[Supplied entries]

-- ==== Sys2Proof/Machine/Sync.lean ====
section
/-! DEFINITION. The synchronization primitives (R168; rows 57 to 61 of the opcode table). -/

namespace Sys2Proof.Machine

/-- R192, R190: SWP, SWPB (log entry 24). -/
def execSwp (o : SwpOp) (_s : State) : Out :=
  if o.sbz11_8 != 0 then .fault (.unpredictable (.rule 190)) else .fault (.notImplemented .swp)

/-- R481: the address is translated, and checked as a write, before the monitor is tested (log entry 15). -/
def strexBody (rn rd rt : Reg) (s : State) : Res Unit :=
  translateThen (s.reg rn) (writeAccess false false) s fun pa =>
    if s.monitor = .exclusive pa then
      (memWrite (s.reg rn) .word (s.reg rt) (writeAccess false false) s).andThen fun _ t =>
        .done ({ t with monitor := .idle }.setReg rd 0)
    else .done ({ s with monitor := .idle }.setReg rd 1)

/-- R481: STREX. -/
def execStrex (o : StrexOp) (s : State) : Out :=
  runInstr o.cond [sbo o.sbo11_8, (anyPc [o.rd, o.rt, o.rn] || o.rd == o.rn || o.rd == o.rt, .rule 481)] s
    (strexBody o.rn o.rd o.rt)

/-- R480: the read, the reservation of the physical address that its translation produced, the destination. -/
def ldrexBody (rn rt : Reg) (s : State) : Res Unit :=
  (memRead (s.reg rn) .word (readAccess false false) s).andThen fun data t =>
    translateThen (s.reg rn) (readAccess false false) t fun pa =>
      .done ({ t with monitor := .exclusive pa }.setReg rt data)

/-- R480: LDREX. -/
def execLdrex (o : LdrexOp) (s : State) : Out :=
  runInstr o.cond [sbo o.sbo11_8, sbo o.sbo3_0, (anyPc [o.rt, o.rn], .rule 480)] s (ldrexBody o.rn o.rt)

/-- R168, R192: LDREXB, STREXB, LDREXH, STREXH, LDREXD, STREXD. -/
def execExclusiveWidths (_w : Word) (_s : State) : Out := .fault (.notImplemented .exclusiveWidth)

/-- R168, R191: every other word of the synchronization space. -/
def execUndefSync (_w : Word) (s : State) : Out := runUndefined s

end Sys2Proof.Machine
end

[/Supplied entries]

* [What is expected]:
Copy exactly. Start at the line containing "LDREXD, STREXD. -/" and continue through the last line of the records.

* [Answer section]:
/-- R168, R192: LDREXB, STREXB, LDREXH, STREXH, LDREXD, STREXD. -/
def execExclusiveWidths (_w : Word) (_s : State) : Out := .fault (.notImplemented .exclusiveWidth)

/-- R168, R191: every other word of the synchronization space. -/
def execUndefSync (_w : Word) (s : State) : Out := runUndefined s

end Sys2Proof.Machine
end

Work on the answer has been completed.